**EXCERPTED DATA:**
-- ==== Sys2Proof/Tests/Slice0.lean ====
section
/-! SUPPORT. Tests: the well-formedness smoke tests, one decoding per constructor from a word written out from the spec's
encodings, single steps against spec/95_test_vectors.md, and one witness per statement that has hypotheses. Everything is
under the reference configuration (spec/30_encoding.md R98).
-/
namespace Sys2Proof.Tests
open Sys2Proof Sys2Proof.Machine

/-! ### Helpers -/

abbrev ref : Config := Config.reference

/-- Address A of the vectors. -/
def addrA : Addr := ⟨0x00, 0x01, 0x00, 0x01⟩

/-- The unassigned address of the reference configuration. -/
def addrU : Addr := ⟨0x30, 0x30, 0x30, 0x30⟩

/-- The state after one instruction. -/
def after (i : Instr) (s : State) : State :=
  match exec i s with
  | .next t => t
  | .fault _ => s
  | .refused _ => s

def fromA : State := State.resetWith ref addrA
def fromU : State := State.resetWith ref addrU

/-- CTRL written. -/
def ctl (v : Word) (s : State) : State := after (.regWrite .ctrl v) s

/-- ASSIGNED with everything enabled but the battery byte (CTRL = 0x3B). -/
def onA : State := ctl 0x3B fromA

/-- UNASSIGNED with the sequencer and the receiver on (CTRL = 0x03) and the identification of program P1. -/
def onU : State := ctl 0x03 (after (.regWrite .idcfg 0x44454C01) fromU)

/-- The receiver on, the sequencer off (CTRL = 0x02). -/
def rxU : State := ctl 0x02 fromU

/-- The identification request in flight (program P1). -/
def requested : State := after .trigger onU

/-- A data report in flight (program P3), no other class enabled (CTRL = 0x23). -/
def flyData : State := after .dataEvent (ctl 0x23 (after (.regWrite .sval 0x01) fromA))

/-- `s` with class `c` alone in flight. -/
def fly (c : MsgClass) (s : State) : State :=
  (s.setSeq { s.seq with infl := true, scls := c, wcnt := 0 }).setTxn c
    { active := true, pend := false, sent := true, elap := 0, tf := composeSeq s c, pcnt := 0 }

/-- `s` with class `c` due. -/
def due (c : MsgClass) (s : State) : State :=
  s.setTxn c { active := true, pend := true, sent := false, elap := 0, tf := composeSeq s c, pcnt := 0 }

/-- The receiver on, REQ_REQ '0' from A in the holding register. -/
def holding : State :=
  rxU.setHost (holdFrame (baseFrame ref .req .request addrA 0x30 none) .req .request rxU.host)

/-- `s` after some wire bytes. -/
def rx (bs : List Byte) (s : State) : State := receiveBytes bs s

/-- Settled, as a check. -/
def settledNow (s : State) : Bool :=
  !(s.host.ctrl.seqEn && !s.seq.infl && classes.any s.sendable) && s.out.irq == irqLevel s.host

theorem settled_of {s : State} (h : settledNow s = true) : Settled s := by
  simp only [settledNow, Bool.and_eq_true, Bool.not_eq_true', beq_iff_eq] at h
  refine ⟨fun h1 h2 c => ?_, h.2⟩
  have := h.1
  simp only [h1, h2, Bool.not_false, Bool.and_self, Bool.true_and, classes, List.any_cons, List.any_nil, Bool.or_false,
    Bool.or_eq_false_iff] at this
  cases c
  · exact this.1
  · exact this.2.1
  · exact this.2.2.1
  · exact this.2.2.2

**EXERCISE GOAL:**
Search the data for the string "enabled" and copy every line where it appears.

**SOLUTION TO THIS PROBLEM:**
/-- ASSIGNED with everything enabled but the battery byte (CTRL = 0x3B). -/
/-- A data report in flight (program P3), no other class enabled (CTRL = 0x23). -/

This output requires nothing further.